City Seeds Urban Farm was established by Gateway Greening in 2006 as a Community Food Project funded by the USDA. Other collaborators on the farm include the University of Missouri Extension, St. Louis Master Gardeners, the Public Policy Research Center of University of Missouri—St. Louis, Operation Food Search, the Meramec Horticulture Department of St. Louis Community College, the Missouri Botanical Garden, the Missouri Department of Transportation and the Department of Conservation.

 

In addition to the urban farm, Gateway Greening supports 200 community and youth gardens across the St. Louis area by providing the resources and knowledge that enable them to develop food producing gardens and landscaped areas on under-used or abandoned land.

 

About Gateway Greening

Gateway Greening is a non-profit organization celebrating 26 years of promoting urban neighborhood vitality and stability, healthy living and quality of life through community food projects, education and wellness programs and civic greening.

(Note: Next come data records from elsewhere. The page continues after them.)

/-- The counters of CYCLES (R396): e edges of ECLK at the cores and clusters that are clocked, m of MCLK, one of NCLK; cycles of
a core that the Stepstool holds, and of a port with a virtual lane held by XOFF. -/
def cycleTick (e m : Nat) (s : State) : State :=
  let on := (List.range 256).filter fun c => coreClocked c s
  let s := forAll on (fun c => countEvt (ctrCore c) 0x02 e) s
  let s := forAll ((on.map (· / 8)).eraseDups) (fun k => countEvt (ctrClu k) 0x02 e) s
  let s := forAll (List.range 4) (fun d => countEvt (ctrDie d) 0x02 1) s
  let s := forAll (List.range 32) (fun p => countEvt (ctrFab p) 0x02 1) s
  let s := forAll (List.range 20) (fun st => countEvt (ctrMem st) 0x02 m) s
  let s := forAll ((List.range 32).filter fun p => (getPort p s).xoffRx != 0) (fun p => countEvt (ctrFab p) 0x44 1) s
  let s := forAll (s.stool.ask.filter (coreWants · s)) (fun c => countEvt (ctrCore c) 0x17 e) s
  let s := forAll ((s.cores.map Prod.fst).filter fun c => coreClocked c s) (busyTick e) s
  countEvt ctrQm 0x02 1 (countEvt ctrCol 0x02 1 s)

/-- The memory admission in force (R334, R339): 1/64 in the floor state. -/
def noteMem (s : State) : State :=
  let f := if inFloor s then 1 else s.pwr.memF
  fset pwrB fPWR_STATUS_MEM_LIMITED (if f < 64 then 1 else 0) (fset pwrB fPWR_MEM_ADMIT f s)

/-- ECLK leaves the floor rung within the next NCLK cycle, n root cycles from here (R206): the floor state ends, IN_PACE. A package
that still lacks the record of its domain goes on JOINING (R205, log entry 40). -/
def floorSwitch (n : Nat) (s : State) : State :=
  let s := fset pwrB fPWR_STATUS_FLOOR 0 { s with
    clk := { s.clk with eLeft := n }, drp := { s.drp with floorWait := false, floorEnd := none } }
  let s := eclkSwitch (domRung s) s
  let s := if paceState s = 2 then goPace (if s.drp.owed then 0 else 1) s else s
  noteCeiling (noteMem { s with drp := { s.drp with owed := false } })

/-- The wait for the edge on which the floor state ends goes on. -/
def floorTick (s : State) : State :=
  match s.drp.floorEnd with
  | none => s
  | some n => if n ≤ 6 then floorSwitch n s else { s with drp := { s.drp with floorEnd := some (n - 6) } }

/-- The edges of ECLK in six root cycles, and the root cycles then left of its cycle (R178). -/
def eclkEdges (left d : Nat) : Nat × Nat :=
  if 6 < left then (0, left - 6) else (1 + (6 - left) / d, d - (6 - left) % d)
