/-- What is due at t or before a launch-table entry of that T fires (R208): the rung change, then the Cabinet edge. -/
def dueFirst (t : BitVec 48) (s : State) : State :=
  let s := rungFirst t s
  match s.cab.edge with
  | none => s
  | some x => if reaches48 t x.t then timedEdge s else s

/-- LAUNCH_ENTRY_FIRE (R120, R208). -/
def execLaunchEntryFire (c : Fin 256) (slot : Fin 64) (s : State) : Host.Outcome State Fault Refusal :=
  .next (match dueEntry c.val slot.val s with
    | none => s
    | some e => entryFire c.val slot.val (dueFirst e.t s))

/-! Commands (R163, R171). -/

/-- BEGIN. -/
def cabBegin (s : State) : State :=
  if txnState s ≠ 0 then cabEnd 1 (some (stDENIED, 0, 0)) s
  else cabEnd 1 none (noteCab (setTxn 1 { s with cab := { s.cab with shadow := some s.cab.cur, staged := none } }))

def cabSrc (s : State) : Nat := fget cabB fCAB_ARG_SRC_LO_SRC_LO s + 2 ^ 32 * fget cabB fCAB_ARG_SRC_HI_SRC_HI s

/-- STAGE (R164). -/
def cabStage (s : State) : State :=
  if txnState s ≠ 1 then cabEnd 2 (some (stDENIED, 0, 0)) s
  else
    let len := fget cabB fCAB_ARG_LEN_LEN s
    let o := memBytes (cabSrc s) (Nat.max 0x240 (Nat.min len 0x1000000)) s
    let err := stageErr (cabSrc s) len o s
    let s := if cabSrc s % 64 = 0 ∧ len ≤ 0x1000000 ∧ stageRange (cabSrc s) len s = stOK then (readAll (cabSrc s) len s).1 else s
    match err with
    | some e => cabEnd 2 (some e) s
    | none =>
      let new := mergeImage o (s.cab.shadow.getD s.cab.cur)
      cabEnd 2 none (noteCab { s with
        cab := { s.cab with shadow := some new, staged := some new.gen } })

/-- The pace time of CAB_ARG_P. -/
def cabT (s : State) : BitVec 48 :=
  BitVec.ofNat 48 (fget cabB fCAB_ARG_P_LO_P_LO s + 2 ^ 32 * fget cabB fCAB_ARG_P_HI_P_HI s)

/-- A COMMIT or REVERT that has passed validation: armed, or applied at once with a single report. -/
def cabGo (isRevert timed : Bool) (s : State) : State :=
  if timed then
    let s := { s with cab := { s.cab with edge := some ⟨isRevert, cabT s, true⟩ } }
    let s := fset cabB fCAB_ARMED_P_LO_P_LO ((cabT s).toNat % 2 ^ 32) (fset cabB fCAB_ARMED_P_HI_P_HI ((cabT s).toNat / 2 ^ 32)
      (fset cabB fCAB_TXN_REVERTING isRevert.toNat (setTxn 2 s)))
    cabEnd (edgeCmd isRevert) none s
  else
    let r := edgeApply isRevert false s
    cabEnd (edgeCmd isRevert) r.1 r.2

/-- COMMIT (R162, R165). -/
def cabCommit (timed : Bool) (s : State) : State :=
  match s.cab.shadow with
  | none => cabEnd 3 (some (stDENIED, 0, 0)) s
  | some new =>
    if txnState s ≠ 1 ∨ s.cab.staged.isNone then cabEnd 3 (some (stDENIED, 0, 0)) s
    else match validate new timed (cabT s) s with
      | some e => cabEnd 3 (some e) s
      | none => cabGo false timed (noteCab { s with nv := { s.nv with hwm := new.gen } })

/-- REVERT (R165, R168). -/
def cabRevert (timed : Bool) (s : State) : State :=
  match s.cab.prev with
  | none => cabEnd 5 (some (stDENIED, 0, 0)) s
  | some new =>
    if txnState s ≠ 0 then cabEnd 5 (some (stDENIED, 0, 0)) s
    else match validate new timed (cabT s) s with
      | some e => cabEnd 5 (some e) s
      | none => cabGo true timed s

/-- The transaction is discarded: shadow gone, edge disarmed. -/
def cabDiscard (s : State) : State :=
  noteCab (fset cabB fCAB_TXN_REVERTING 0 (setTxn 0 { s with cab := { s.cab with shadow := none, staged := none, edge := none } }))
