-- ==== Sys2Proof/Certificates/Slice0/Obligations.lean ====
section
/-! DEFINITION. The statements about the model, in the order of OBLIGATIONS.json: the machine as a whole, then the commands
family by family in the order of the opcode table. Each says of every command that it names that exec answers a next state,
which one, and what stays as it was. -/

open Sys2Proof Sys2Proof.Machine

/-- A step takes the command at the front of the queue and runs it with the queue's rest (log entry 2). -/
def Obligations.StepRunsFront : Prop :=
  ∀ (c : Instr) (s : State), step { s with pending := c :: s.pending } = exec c s

/-- With no command waiting, one NCLK edge passes once the root PLL has locked; that an empty queue lets time pass is the
model's choice (log entry 2). -/
def Obligations.EmptyQueueTick : Prop :=
  ∀ s : State, s.pending = [] → ∃ t, step s = .next t ∧ (s.clk.locked = false → t = s) ∧
    (s.clk.locked = true →
      t.clk.now = s.clk.now + 1 ∧ t.clk.w = s.clk.w + 1 ∧
      t.clk.epoch = (if s.clk.w = 0xFFFFFFFFFFFF then s.clk.epoch + 1 else s.clk.epoch) ∧
      t.clk.p = s.clk.p + BitVec.ofNat 48 ((s.clk.pFrac + 6) / divider (domRung s)) ∧
      t.clk.pFrac = (s.clk.pFrac + 6) % divider (domRung s) ∧
      ((∀ n, s.drp.floorEnd = some n → 6 < n) →
        t = { s with clk := t.clk, regs := t.regs, perf := t.perf, drp := t.drp, host := t.host, mgmt := t.mgmt, pwr := t.pwr,
                     fab := t.fab } ∧
        fget drpB fDRP_RUNG_CEILING t = ownCeiling s ∧ (ownCeiling s = fget drpB fDRP_RUNG_CEILING s → t.fab = s.fab) ∧
        curRung t = curRung s ∧ (s.pwr.vcoreDue = none → t.pwr = s.pwr) ∧
        ∀ x, s.pwr.vcoreDue = some x → t.pwr = (if x.1 ≤ s.clk.now + 1 then { s.pwr with vcore := x.2, vcoreDue := none }
          else s.pwr)) ∧
      (∀ n, s.drp.floorEnd = some n → n ≤ 6 → fget pwrB fPWR_STATUS_FLOOR t = 0 ∧ curRung t = domRung s ∧
        t.drp.floorEnd = none ∧ t.mem = s.mem))

/-- The state after reset, as the manual gives it. -/
def Obligations.ResetValues : Prop :=
  (∀ off, regGet off State.reset = regReset off) ∧
  regGet (hubB + oHUB_PART_ID) State.reset = 0x6400B000 ∧ regGet (hubB + oHUB_RESET_GEN) State.reset = 0x01010101 ∧
  ctrlPlane State.reset = 0 ∧ dataPlane State.reset = 0 ∧ mgmtPlane State.reset = 0 ∧
  State.reset.cab.cur = presetStruct ∧ State.reset.cab.cur.expert = 0 ∧ State.reset.cab.cur.gen = 0 ∧
  State.reset.cab.prev = none ∧ State.reset.cab.shadow = none ∧
  (∀ p < 32, portState p State.reset = 0 ∧ fget (fabB p) fFAB_STATUS_PLANE State.reset = p % 8) ∧
  (∀ e, entState (entryOf e State.reset) = 0) ∧ (∀ q, (getQueue q State.reset).st = .disabled) ∧
  (∀ f, State.reset.host.msixEn.getD f false = false) ∧ (∀ i, (getSlot i State.reset).prog = none) ∧
  State.reset.pending = []
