theorem mapOut_kept {s0 : State} (p cause : Nat) (s : State) (hk : Kept s0 s) : Kept s0 (mapOut p cause s) := by
  unfold mapOut
  try dsimp only
  repeat' first
    | with_reducible exact hk
    | with_reducible apply fset_kept
    | with_reducible apply evt_kept
    | with_reducible apply modPort_kept
    | with_reducible apply portFault_kept
    | with_reducible apply portLost_kept
    | with_reducible refine Kept.ite (fun _ => ?_) (fun _ => ?_)
    | fail_if_no_progress (with_reducible apply Kept.upd)
    | with_reducible assumption
    | intro _
    | split

theorem startTraining_kept {s0 : State} (p : Nat) (isFault : Bool) (s : State) (hk : Kept s0 s) : Kept s0
    (startTraining p isFault s) := by
  unfold startTraining
  try dsimp only
  repeat' first
    | with_reducible exact hk
    | with_reducible apply fset_kept
    | with_reducible apply modPort_kept
    | fail_if_no_progress (with_reducible apply Kept.upd)
    | with_reducible assumption
    | intro _

theorem noteLaser_kept {s0 : State} (e : Nat) (power : BitVec 8) (s : State) (hk : Kept s0 s) : Kept s0 (noteLaser e
    power s) := by
  unfold noteLaser
  try dsimp only
  repeat' first
    | with_reducible exact hk
    | with_reducible apply fset_kept
    | with_reducible apply forAll_kept
    | with_reducible assumption
    | intro _

theorem noteOeTemp_kept {s0 : State} (e : Nat) (temp : BitVec 8) (s : State) (hk : Kept s0 s) : Kept s0 (noteOeTemp e
    temp s) := by
  unfold noteOeTemp
  try dsimp only
  repeat' first
    | with_reducible exact hk
    | with_reducible apply fset_kept
    | with_reducible apply forAll_kept
    | with_reducible assumption
    | intro _

theorem noteAttempt_kept {s0 : State} (p : Nat) (r : TrainResult) (s : State) (hk : Kept s0 s) : Kept s0 (noteAttempt
    p r s) := by
  unfold noteAttempt
  try dsimp only
  repeat' first
    | with_reducible exact hk
    | with_reducible apply fset_kept
    | with_reducible refine Kept.ite (fun _ => ?_) (fun _ => ?_)
    | split

theorem sendTrain_kept {s0 : State} (p : Nat) (s : State) (hk : Kept s0 s) : Kept s0 (sendTrain p s) := by
  unfold sendTrain
  try dsimp only
  repeat' first
    | with_reducible exact hk
    | with_reducible apply emit_kept

theorem trainAttempt_kept {s0 : State} (p : Nat) (r : TrainResult) (s : State) (hk : Kept s0 s) : Kept s0
    (trainAttempt p r s) := by
  unfold trainAttempt
  try dsimp only
  repeat' first
    | with_reducible exact hk
    | with_reducible apply fset_kept
    | with_reducible apply evt_kept
    | with_reducible apply modPort_kept
    | with_reducible apply mapOut_kept
    | with_reducible apply noteLaser_kept
    | with_reducible apply noteOeTemp_kept
    | with_reducible apply noteAttempt_kept
    | with_reducible apply sendTrain_kept
    | with_reducible refine Kept.ite (fun _ => ?_) (fun _ => ?_)
    | fail_if_no_progress (with_reducible apply Kept.upd)
    | with_reducible assumption
    | intro _
    | split

theorem trainEnd_kept {s0 : State} (p : Nat) (s : State) (hk : Kept s0 s) : Kept s0 (trainEnd p s) := by
  unfold trainEnd
  try dsimp only
  repeat' first
    | with_reducible exact hk
    | with_reducible apply fset_kept
    | with_reducible apply modPort_kept
    | with_reducible apply mapOut_kept
    | with_reducible apply noteAttempt_kept
    | with_reducible refine Kept.ite (fun _ => ?_) (fun _ => ?_)
    | fail_if_no_progress (with_reducible apply Kept.upd)
    | with_reducible assumption
    | intro _
    | split
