namespace Sys2Proof.Machine

@[simp] theorem setHo_clk (k : Nat) (x : Handoff) (s : State) : (setHo k x s).clk = s.clk := rfl
@[simp] theorem setHo_regs (k : Nat) (x : Handoff) (s : State) : (setHo k x s).regs = s.regs := rfl
@[simp] theorem setHo_latches (k : Nat) (x : Handoff) (s : State) : (setHo k x s).latches = s.latches := rfl
@[simp] theorem setHo_cores (k : Nat) (x : Handoff) (s : State) : (setHo k x s).cores = s.cores := rfl
@[simp] theorem setHo_progs (k : Nat) (x : Handoff) (s : State) : (setHo k x s).progs = s.progs := rfl
@[simp] theorem setHo_loading (k : Nat) (x : Handoff) (s : State) : (setHo k x s).loading = s.loading := rfl
@[simp] theorem setHo_insts (k : Nat) (x : Handoff) (s : State) : (setHo k x s).insts = s.insts := rfl
@[simp] theorem setHo_instNo (k : Nat) (x : Handoff) (s : State) : (setHo k x s).instNo = s.instNo := rfl
@[simp] theorem setHo_queues (k : Nat) (x : Handoff) (s : State) : (setHo k x s).queues = s.queues := rfl
@[simp] theorem setHo_bells (k : Nat) (x : Handoff) (s : State) : (setHo k x s).bells = s.bells := rfl
@[simp] theorem setHo_armed (k : Nat) (x : Handoff) (s : State) : (setHo k x s).armed = s.armed := rfl
@[simp] theorem setHo_waiters (k : Nat) (x : Handoff) (s : State) : (setHo k x s).waiters = s.waiters := rfl
@[simp] theorem setHo_mem (k : Nat) (x : Handoff) (s : State) : (setHo k x s).mem = s.mem := rfl
@[simp] theorem setHo_flash (k : Nat) (x : Handoff) (s : State) : (setHo k x s).flash = s.flash := rfl
@[simp] theorem setHo_ecc (k : Nat) (x : Handoff) (s : State) : (setHo k x s).ecc = s.ecc := rfl
@[simp] theorem setHo_chans (k : Nat) (x : Handoff) (s : State) : (setHo k x s).chans = s.chans := rfl
@[simp] theorem setHo_cab (k : Nat) (x : Handoff) (s : State) : (setHo k x s).cab = s.cab := rfl
@[simp] theorem setHo_bur (k : Nat) (x : Handoff) (s : State) : (setHo k x s).bur = s.bur := rfl
@[simp] theorem setHo_perf (k : Nat) (x : Handoff) (s : State) : (setHo k x s).perf = s.perf := rfl
@[simp] theorem setHo_drp (k : Nat) (x : Handoff) (s : State) : (setHo k x s).drp = s.drp := rfl
@[simp] theorem setHo_fab (k : Nat) (x : Handoff) (s : State) : (setHo k x s).fab = s.fab := rfl
@[simp] theorem setHo_gzl (k : Nat) (x : Handoff) (s : State) : (setHo k x s).gzl = s.gzl := rfl
@[simp] theorem setHo_sec (k : Nat) (x : Handoff) (s : State) : (setHo k x s).sec = s.sec := rfl
@[simp] theorem setHo_stool (k : Nat) (x : Handoff) (s : State) : (setHo k x s).stool = s.stool := rfl
@[simp] theorem setHo_pwr (k : Nat) (x : Handoff) (s : State) : (setHo k x s).pwr = s.pwr := rfl
@[simp] theorem setHo_col (k : Nat) (x : Handoff) (s : State) : (setHo k x s).col = s.col := rfl
@[simp] theorem setHo_host (k : Nat) (x : Handoff) (s : State) : (setHo k x s).host = s.host := rfl
@[simp] theorem setHo_nv (k : Nat) (x : Handoff) (s : State) : (setHo k x s).nv = s.nv := rfl
@[simp] theorem setHo_boot (k : Nat) (x : Handoff) (s : State) : (setHo k x s).boot = s.boot := rfl
@[simp] theorem setHo_rst (k : Nat) (x : Handoff) (s : State) : (setHo k x s).rst = s.rst := rfl
@[simp] theorem setHo_fwu (k : Nat) (x : Handoff) (s : State) : (setHo k x s).fwu = s.fwu := rfl
@[simp] theorem setHo_mgmt (k : Nat) (x : Handoff) (s : State) : (setHo k x s).mgmt = s.mgmt := rfl
@[simp] theorem setHo_spdm (k : Nat) (x : Handoff) (s : State) : (setHo k x s).spdm = s.spdm := rfl
@[simp] theorem setHo_tap (k : Nat) (x : Handoff) (s : State) : (setHo k x s).tap = s.tap := rfl
@[simp] theorem setHo_busyParts (k : Nat) (x : Handoff) (s : State) : (setHo k x s).busyParts = s.busyParts := rfl
@[simp] theorem setHo_computeReset (k : Nat) (x : Handoff) (s : State) : (setHo k x s).computeReset = s.computeReset := rfl
@[simp] theorem setHo_out (k : Nat) (x : Handoff) (s : State) : (setHo k x s).out = s.out := rfl
@[simp] theorem setHo_freeCtr (k : Nat) (x : Handoff) (s : State) : (setHo k x s).freeCtr = s.freeCtr := rfl
@[simp] theorem setHo_pending (k : Nat) (x : Handoff) (s : State) : (setHo k x s).pending = s.pending := rfl

@[simp] theorem modQueue_clk (q : Nat) (f : Queue → Queue) (s : State) : (modQueue q f s).clk = s.clk := rfl
@[simp] theorem modQueue_regs (q : Nat) (f : Queue → Queue) (s : State) : (modQueue q f s).regs = s.regs := rfl
@[simp] theorem modQueue_latches (q : Nat) (f : Queue → Queue) (s : State) : (modQueue q f s).latches = s.latches := rfl
@[simp] theorem modQueue_handoffs (q : Nat) (f : Queue → Queue) (s : State) : (modQueue q f s).handoffs = s.handoffs := rfl
@[simp] theorem modQueue_cores (q : Nat) (f : Queue → Queue) (s : State) : (modQueue q f s).cores = s.cores := rfl
@[simp] theorem modQueue_progs (q : Nat) (f : Queue → Queue) (s : State) : (modQueue q f s).progs = s.progs := rfl
@[simp] theorem modQueue_loading (q : Nat) (f : Queue → Queue) (s : State) : (modQueue q f s).loading = s.loading := rfl
@[simp] theorem modQueue_insts (q : Nat) (f : Queue → Queue) (s : State) : (modQueue q f s).insts = s.insts := rfl
@[simp] theorem modQueue_instNo (q : Nat) (f : Queue → Queue) (s : State) : (modQueue q f s).instNo = s.instNo := rfl
@[simp] theorem modQueue_bells (q : Nat) (f : Queue → Queue) (s : State) : (modQueue q f s).bells = s.bells := rfl
@[simp] theorem modQueue_armed (q : Nat) (f : Queue → Queue) (s : State) : (modQueue q f s).armed = s.armed := rfl
@[simp] theorem modQueue_waiters (q : Nat) (f : Queue → Queue) (s : State) : (modQueue q f s).waiters = s.waiters := rfl
@[simp] theorem modQueue_mem (q : Nat) (f : Queue → Queue) (s : State) : (modQueue q f s).mem = s.mem := rfl
@[simp] theorem modQueue_flash (q : Nat) (f : Queue → Queue) (s : State) : (modQueue q f s).flash = s.flash := rfl
@[simp] theorem modQueue_ecc (q : Nat) (f : Queue → Queue) (s : State) : (modQueue q f s).ecc = s.ecc := rfl
@[simp] theorem modQueue_chans (q : Nat) (f : Queue → Queue) (s : State) : (modQueue q f s).chans = s.chans := rfl
@[simp] theorem modQueue_cab (q : Nat) (f : Queue → Queue) (s : State) : (modQueue q f s).cab = s.cab := rfl
@[simp] theorem modQueue_bur (q : Nat) (f : Queue → Queue) (s : State) : (modQueue q f s).bur = s.bur := rfl
@[simp] theorem modQueue_perf (q : Nat) (f : Queue → Queue) (s : State) : (modQueue q f s).perf = s.perf := rfl
@[simp] theorem modQueue_drp (q : Nat) (f : Queue → Queue) (s : State) : (modQueue q f s).drp = s.drp := rfl
@[simp] theorem modQueue_fab (q : Nat) (f : Queue → Queue) (s : State) : (modQueue q f s).fab = s.fab := rfl
@[simp] theorem modQueue_gzl (q : Nat) (f : Queue → Queue) (s : State) : (modQueue q f s).gzl = s.gzl := rfl
@[simp] theorem modQueue_sec (q : Nat) (f : Queue → Queue) (s : State) : (modQueue q f s).sec = s.sec := rfl
@[simp] theorem modQueue_stool (q : Nat) (f : Queue → Queue) (s : State) : (modQueue q f s).stool = s.stool := rfl
@[simp] theorem modQueue_pwr (q : Nat) (f : Queue → Queue) (s : State) : (modQueue q f s).pwr = s.pwr := rfl
@[simp] theorem modQueue_col (q : Nat) (f : Queue → Queue) (s : State) : (modQueue q f s).col = s.col := rfl
@[simp] theorem modQueue_host (q : Nat) (f : Queue → Queue) (s : State) : (modQueue q f s).host = s.host := rfl
@[simp] theorem modQueue_nv (q : Nat) (f : Queue → Queue) (s : State) : (modQueue q f s).nv = s.nv := rfl
@[simp] theorem modQueue_boot (q : Nat) (f : Queue → Queue) (s : State) : (modQueue q f s).boot = s.boot := rfl
@[simp] theorem modQueue_rst (q : Nat) (f : Queue → Queue) (s : State) : (modQueue q f s).rst = s.rst := rfl
@[simp] theorem modQueue_fwu (q : Nat) (f : Queue → Queue) (s : State) : (modQueue q f s).fwu = s.fwu := rfl
@[simp] theorem modQueue_mgmt (q : Nat) (f : Queue → Queue) (s : State) : (modQueue q f s).mgmt = s.mgmt := rfl
@[simp] theorem modQueue_spdm (q : Nat) (f : Queue → Queue) (s : State) : (modQueue q f s).spdm = s.spdm := rfl
@[simp] theorem modQueue_tap (q : Nat) (f : Queue → Queue) (s : State) : (modQueue q f s).tap = s.tap := rfl
@[simp] theorem modQueue_busyParts (q : Nat) (f : Queue → Queue) (s : State) : (modQueue q f s).busyParts = s.busyParts := rfl
@[simp] theorem modQueue_computeReset (q : Nat) (f : Queue → Queue) (s : State) : (modQueue q f s).computeReset = s.computeReset := rfl
@[simp] theorem modQueue_out (q : Nat) (f : Queue → Queue) (s : State) : (modQueue q f s).out = s.out := rfl
@[simp] theorem modQueue_freeCtr (q : Nat) (f : Queue → Queue) (s : State) : (modQueue q f s).freeCtr = s.freeCtr := rfl
@[simp] theorem modQueue_pending (q : Nat) (f : Queue → Queue) (s : State) : (modQueue q f s).pending = s.pending := rfl

@[simp] theorem setCh_clk (id : Nat) (x : Chamber) (s : State) : (setCh id x s).clk = s.clk := rfl
@[simp] theorem setCh_regs (id : Nat) (x : Chamber) (s : State) : (setCh id x s).regs = s.regs := rfl
@[simp] theorem setCh_latches (id : Nat) (x : Chamber) (s : State) : (setCh id x s).latches = s.latches := rfl
@[simp] theorem setCh_handoffs (id : Nat) (x : Chamber) (s : State) : (setCh id x s).handoffs = s.handoffs := rfl
@[simp] theorem setCh_cores (id : Nat) (x : Chamber) (s : State) : (setCh id x s).cores = s.cores := rfl
@[simp] theorem setCh_progs (id : Nat) (x : Chamber) (s : State) : (setCh id x s).progs = s.progs := rfl
@[simp] theorem setCh_loading (id : Nat) (x : Chamber) (s : State) : (setCh id x s).loading = s.loading := rfl
@[simp] theorem setCh_insts (id : Nat) (x : Chamber) (s : State) : (setCh id x s).insts = s.insts := rfl
@[simp] theorem setCh_instNo (id : Nat) (x : Chamber) (s : State) : (setCh id x s).instNo = s.instNo := rfl
@[simp] theorem setCh_queues (id : Nat) (x : Chamber) (s : State) : (setCh id x s).queues = s.queues := rfl
@[simp] theorem setCh_bells (id : Nat) (x : Chamber) (s : State) : (setCh id x s).bells = s.bells := rfl
@[simp] theorem setCh_armed (id : Nat) (x : Chamber) (s : State) : (setCh id x s).armed = s.armed := rfl
@[simp] theorem setCh_waiters (id : Nat) (x : Chamber) (s : State) : (setCh id x s).waiters = s.waiters := rfl
@[simp] theorem setCh_mem (id : Nat) (x : Chamber) (s : State) : (setCh id x s).mem = s.mem := rfl
@[simp] theorem setCh_flash (id : Nat) (x : Chamber) (s : State) : (setCh id x s).flash = s.flash := rfl
@[simp] theorem setCh_ecc (id : Nat) (x : Chamber) (s : State) : (setCh id x s).ecc = s.ecc := rfl
@[simp] theorem setCh_chans (id : Nat) (x : Chamber) (s : State) : (setCh id x s).chans = s.chans := rfl
@[simp] theorem setCh_cab (id : Nat) (x : Chamber) (s : State) : (setCh id x s).cab = s.cab := rfl
@[simp] theorem setCh_bur (id : Nat) (x : Chamber) (s : State) : (setCh id x s).bur = s.bur := rfl
@[simp] theorem setCh_perf (id : Nat) (x : Chamber) (s : State) : (setCh id x s).perf = s.perf := rfl
@[simp] theorem setCh_drp (id : Nat) (x : Chamber) (s : State) : (setCh id x s).drp = s.drp := rfl
@[simp] theorem setCh_fab (id : Nat) (x : Chamber) (s : State) : (setCh id x s).fab = s.fab := rfl
@[simp] theorem setCh_gzl (id : Nat) (x : Chamber) (s : State) : (setCh id x s).gzl = s.gzl := rfl
@[simp] theorem setCh_sec (id : Nat) (x : Chamber) (s : State) : (setCh id x s).sec = s.sec := rfl
@[simp] theorem setCh_stool (id : Nat) (x : Chamber) (s : State) : (setCh id x s).stool = s.stool := rfl
@[simp] theorem setCh_pwr (id : Nat) (x : Chamber) (s : State) : (setCh id x s).pwr = s.pwr := rfl
@[simp] theorem setCh_host (id : Nat) (x : Chamber) (s : State) : (setCh id x s).host = s.host := rfl
@[simp] theorem setCh_nv (id : Nat) (x : Chamber) (s : State) : (setCh id x s).nv = s.nv := rfl
@[simp] theorem setCh_boot (id : Nat) (x : Chamber) (s : State) : (setCh id x s).boot = s.boot := rfl
@[simp] theorem setCh_rst (id : Nat) (x : Chamber) (s : State) : (setCh id x s).rst = s.rst := rfl
@[simp] theorem setCh_fwu (id : Nat) (x : Chamber) (s : State) : (setCh id x s).fwu = s.fwu := rfl
@[simp] theorem setCh_mgmt (id : Nat) (x : Chamber) (s : State) : (setCh id x s).mgmt = s.mgmt := rfl
@[simp] theorem setCh_spdm (id : Nat) (x : Chamber) (s : State) : (setCh id x s).spdm = s.spdm := rfl
@[simp] theorem setCh_tap (id : Nat) (x : Chamber) (s : State) : (setCh id x s).tap = s.tap := rfl
@[simp] theorem setCh_busyParts (id : Nat) (x : Chamber) (s : State) : (setCh id x s).busyParts = s.busyParts := rfl
@[simp] theorem setCh_computeReset (id : Nat) (x : Chamber) (s : State) : (setCh id x s).computeReset = s.computeReset := rfl
@[simp] theorem setCh_out (id : Nat) (x : Chamber) (s : State) : (setCh id x s).out = s.out := rfl
@[simp] theorem setCh_freeCtr (id : Nat) (x : Chamber) (s : State) : (setCh id x s).freeCtr = s.freeCtr := rfl
@[simp] theorem setCh_pending (id : Nat) (x : Chamber) (s : State) : (setCh id x s).pending = s.pending := rfl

Gateway Greening forms alliances with non-profit organizations, faith based institutions, institutions of higher learning and neighborhood groups to provide resources for citizen-managed open spaces that encourage healthier, safer and more enriched lives. Gateway Greening provides the resources and knowledge that enable them to develop food producing gardens and landscaped areas on public land. Gateway Greening also works with area schools and institutions of higher learning to bring gardening programs into the classroom; educating children on the wonders of gardening.